The ability to solve quadratic equations is also important for understanding more advanced mathematical concepts, such as calculus and differential equations. Many calculus problems involve finding the roots of quadratic equations, and differential equations often involve solving equations that are quadratic in form. Therefore, mastering the techniques for solving quadratic equations is essential for success in higher-level mathematics courses.

Conclusion: The Roots of x² - 8x + 15 = 0

So, to recap, we started with the question: What is the value of x in the quadratic equation where the square of a number x minus eight times that same number is equal to -15? We then rewrote the equation as x² - 8x + 15 = 0, factored it into (x - 3)(x - 5) = 0, and used the zero-product property to find the roots.

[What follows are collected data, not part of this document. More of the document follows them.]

-- ==== Sys2Proof/Machine/Ops.lean ====
section
/-! DEFINITION. The named operations every block shares: arithmetic (00 sections 4.2, 4.3), field encoding (11 R178), access to
the Key Table, notices (10 R173), replies and message completion (10 R171), the Event Queue's admission of playback records
(05 R79, R82), the slots of event memory (07 R114). -/

namespace Sys2Proof.Machine

/-! ## Arithmetic -/

/-- One more, saturating at `max` (00 section 4.2). -/
def satInc (max n : Nat) : Nat := min max (n + 1)

/-- `n` clamped to `lo..hi` (00 section 4.2). -/
def clampNat (lo hi n : Nat) : Nat := if n < lo then lo else if hi < n then hi else n

/-- `n` clamped to `lo..hi` (00 section 4.2). -/
def clampInt (lo hi n : Int) : Int := if n < lo then lo else if hi < n then hi else n

/-- The size of `a − b`. -/
def distance (a b : Nat) : Nat := (a - b) + (b - a)

/-- `x` with gain `g` applied: x × g, rounded to nearest, halves toward plus infinity (00 section 4.3). -/
def applyGain (x : Int) (g : Nat) : Int := (x * g + 16384) / 32768

/-- `from_` moved toward `target` by at most `step` (09 R155, R159). -/
def slew (step target from_ : Nat) : Nat :=
  if from_ ≤ target then (if target - from_ ≤ step then target else from_ + step)
  else (if from_ - target ≤ step then target else from_ - step)

/-- A raw key or pedal sample set against rest and bottom: (raw − rest) × 1024 ÷ span, truncated toward zero, limited to
0..1023 (01 R10, 03 R44). -/
def normalise (rest bottom raw : Nat) : Nat :=
  (clampInt 0 1023 ((((raw : Int) - rest) * 1024).tdiv ((bottom : Int) - rest))).toNat

/-- A raw value that is a fault sample (01 R9, 03 R44). -/
def isFaultRaw (raw : Nat) : Bool := raw == 0 || raw == 4095

/-! ## Field encoding (11 R178) -/

/-- `n` in `w` bytes, least significant first. -/
def leBytes : Nat → Nat → List Byte
  | 0, _ => []
  | w + 1, n => BitVec.ofNat 8 n :: leBytes w (n / 256)

/-- A yes or no, or a flag, in one byte. -/
def boolByte (b : Bool) : List Byte := [if b then 1 else 0]

/-- A signed byte (a trim). -/
def signedByte (i : Int) : List Byte := [BitVec.ofInt 8 i]

/-- A field that may be absent: its presence byte, then the field, 0 when absent. -/
def optBytes (w : Nat) (o : Option Nat) : List Byte :=
  match o with
  | none => 0 :: leBytes w 0
  | some n => 1 :: leBytes w n

/-- The sum of bytes modulo 256 (the check byte). -/
def sumBytes (bs : List Byte) : Byte := bs.foldl (· + ·) 0

/-! ## Free values (log 38) -/

/-- The `n` free bytes drawn next. -/
def freeBytes (s : State) (n : Nat) : List Byte := (List.range n).map (fun i => Config.freeByte (s.free + i))

/-- The sub-frame drawn next, 0..15 (log 27). -/
def freeSub (s : State) : Nat := (Config.freeByte s.free).toNat % 16

/-- The state after `n` free values have been drawn. -/
def State.drawn (s : State) (n : Nat) : State := { s with free := s.free + n }

/-! ## Key Table -/

/-- The record of key `k`. -/
def State.key (s : State) (k : KeyIdx) : KeyRecord := s.tracker.keys[k.val]

/-- The state with the record of key `k` replaced. -/
def State.setKey (s : State) (k : KeyIdx) (r : KeyRecord) : State :=
  { s with tracker := { s.tracker with keys := s.tracker.keys.set k.val r k.isLt } }

/-- All keys in ascending order. -/
def allKeys : List KeyIdx := List.finRange 88

/-- A key index read from a number, where it is one. -/
def keyOf (n : Nat) : Option KeyIdx := if h : n < 88 then some ⟨n, h⟩ else none

/-- The keys `first .. first + count − 1` that exist. -/
def keyRange (first count : Nat) : List KeyIdx :=
  allKeys.filter (fun k => decide (first ≤ k.val) && decide (k.val < first + count))

/-- The sostenuto set: the keys marked members, in ascending order (03 R42). -/
def sostenutoSet (s : State) : List KeyIdx := allKeys.filter (fun k => (s.key k).member)

/-- A key is awaiting its first sample exactly when its last sample frame is absent (01 R7). -/
def KeyRecord.awaitingFirst (r : KeyRecord) : Bool := r.lastFrame.isNone

/-- The flight set and deep count recomputed from the key records and the clearance line in force (01 R22, R23). -/
def recomputeSets (s : State) : State :=
  { s with tracker := { s.tracker with
      flightSet := allKeys.filter (fun k => decide (0 < (s.key k).flight))
      deepCount := (allKeys.filter (fun k => (s.key k).cal.enabled && decide ((s.key k).motion ≠ .fault) &&
        decide (s.tracker.track.clearanceLine ≤ (s.key k).depth))).length } }

/-! ## Pedals -/

/-- The record of pedal `p`. -/
def State.pedal (s : State) (p : PedalIdx) : PedalRecord := s.pedalUnit.pedals[p.val]

/-- The state with the record of pedal `p` replaced. -/
def State.setPedal (s : State) (p : PedalIdx) (r : PedalRecord) : State :=
  { s with pedalUnit := { s.pedalUnit with pedals := s.pedalUnit.pedals.set p.val r p.isLt } }

/-! ## Notices (10 R173) -/

/-- A notice raised: appended where fewer than 10 are held, else dropped and counted (10 R173). -/
def raiseNotice (kind : NoticeKind) (data : List Byte) (s : State) : State :=
  if s.msg.notices.length < 10 then
    { s with msg := { s.msg with notices := s.msg.notices ++ [{ kind := kind, frame := s.clock.frame, data := data }] } }
  else { s with msg := { s.msg with noticeDrops := satInc 255 s.msg.noticeDrops } }

/-! ## Replies and the completion of a message (10 R171) -/

/-- A reply appended to the reply queue. -/
def appendReply (code tag : Byte) (r : MsgResult) (s : State) : State :=
  { s with msg := { s.msg with replies := s.msg.replies ++ [{ code := code, tag := tag, result := r, sent := 0 }] } }

/-- The execution of one message by its owner: the state it leaves and its result. -/
abbrev MsgOp := State → State × MsgResult

/-- The message window: messages are executed while fewer than 4 replies wait and no soft reset is pending (10 R171). -/
def windowOpen (s : State) : Bool := !s.msg.resetPending && decide (s.msg.replies.length < 4)

/-- A message that completes: discarded while a reset is pending, discarded and counted when the reply queue holds 4
replies, else executed by its owner and answered by one reply (10 R171). -/
def completeMessage (code tag : Byte) (op : MsgOp) (s : State) : State :=
  if s.msg.resetPending then s
  else if 4 ≤ s.msg.replies.length then
    { s with msg := { s.msg with discarded := satInc 65535 s.msg.discarded } }
  else appendReply code tag (op s).2 (op s).1

/-! ## Event Queue -/

/-- The playback count: records in the queue whose source is PLAYBACK (05 R77). -/
def EventQueue.playbackCount (q : EventQueue) : Nat := (q.records.filter (fun r => decide (r.source = .playback))).length

/-- A record appended at the tail with age 0 (05 R80). -/
def enqueue (r : EventRecord) (s : State) : State :=
  { s with queue := { s.queue with records := s.queue.records ++ [{ r with age := 0 }] } }

/-- The value limits of an admitted playback record (05 R79). -/
def limitValue (r : EventRecord) : EventRecord :=
  match r.kind with
  | .noteOn | .guideOn => { r with value := clampNat 1 127 r.value }
  | .damper | .sostenuto | .soft => { r with value := clampNat 0 127 r.value }
  | .noteOff | .guideOff => { r with value := 0 }
  | .miss => r

/-- A playback record presented: admitted at an occupancy of 63 or less, with its value limited, else refused
(05 R79, R82). -/
def presentPlayback (r : EventRecord) (s : State) : State × Bool :=
  if s.queue.records.length ≤ 63 then (enqueue (limitValue r) s, true) else (s, false)

/-! ## Event memory (07 R114) -/

/-- The record of slot `i`: the listed one, else the pin-reset record. -/
def slotAt : Slots → Nat → TakeRecord
  | [], _ => blankRecord
  | (j, r) :: rest, i => if i = j then r else slotAt rest i

/-- A record stored in slot `i`, keeping the slots rising and no blank record listed. -/
def slotPut : Slots → Nat → TakeRecord → Slots
  | [], i, r => if r = blankRecord then [] else [(i, r)]
  | (j, q) :: rest, i, r =>
    if i < j then (if r = blankRecord then (j, q) :: rest else (i, r) :: (j, q) :: rest)
    else if i = j then (if r = blankRecord then rest else (i, r) :: rest)
    else (j, q) :: slotPut rest i r

/-- The canonical form of an area's slots: slots strictly rising, none blank. -/
def slotsWf : Slots → Bool
  | [] => true
  | [(_, r)] => decide (r ≠ blankRecord)
  | (i, r) :: (j, q) :: rest => decide (r ≠ blankRecord) && decide (i < j) && slotsWf ((j, q) :: rest)

/-- Event memory is in canonical form. -/
def Memory.wf (m : TakeMemory) : Bool := slotsWf m.area0.slots && slotsWf m.area1.slots

/-- The TAKE area (07 R114). -/
def TakeMemory.take (m : TakeMemory) : Area := if m.takeIsArea0 then m.area0 else m.area1

/-- The CAPTURE area (07 R114). -/
def TakeMemory.capture (m : TakeMemory) : Area := if m.takeIsArea0 then m.area1 else m.area0

/-- Event memory with the TAKE area replaced. -/
def TakeMemory.setTake (m : TakeMemory) (a : Area) : TakeMemory :=
  if m.takeIsArea0 then { m with area0 := a } else { m with area1 := a }

/-- Event memory with the CAPTURE area replaced. -/
def TakeMemory.setCapture (m : TakeMemory) (a : Area) : TakeMemory :=
  if m.takeIsArea0 then { m with area1 := a } else { m with area0 := a }

/-- The position of slot `i`, in frames: the sum of the deltas of slots 0 to `i` (07 R115). -/
def positionOf (slots : Slots) (i : Nat) : Nat :=
  ((slots.filter (fun e => decide (e.1 ≤ i))).map (fun e => e.2.delta)).sum

/-- The slot of the first END below the record count, or the record count where there is none (07 R115). -/
def firstEnd (a : Area) : Nat :=
  ((List.range a.header.count).find? (fun i => decide ((slotAt a.slots i).kind = .endMark))).getD a.header.count

/-- The end position of a list: that of its first END, else of its last record, else 0 (07 R115). -/
def endPosition (a : Area) : Nat :=
  if firstEnd a < a.header.count then positionOf a.slots (firstEnd a)
  else if a.header.count = 0 then 0
  else positionOf a.slots (a.header.count - 1)

end Sys2Proof.Machine
end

Therefore, the solutions to the equation x² - 8x + 15 = 0 are:

• x = 3
• x = 5

We did it! We successfully navigated the world of quadratic equations and found the values of 'x' that make the equation true. Remember, practice makes perfect, so keep exploring and solving quadratic equations – you'll become a pro in no time! And hey, if you ever get stuck, don't hesitate to reach out for help. There's a whole community of math enthusiasts out there ready to lend a hand. Keep up the great work, guys!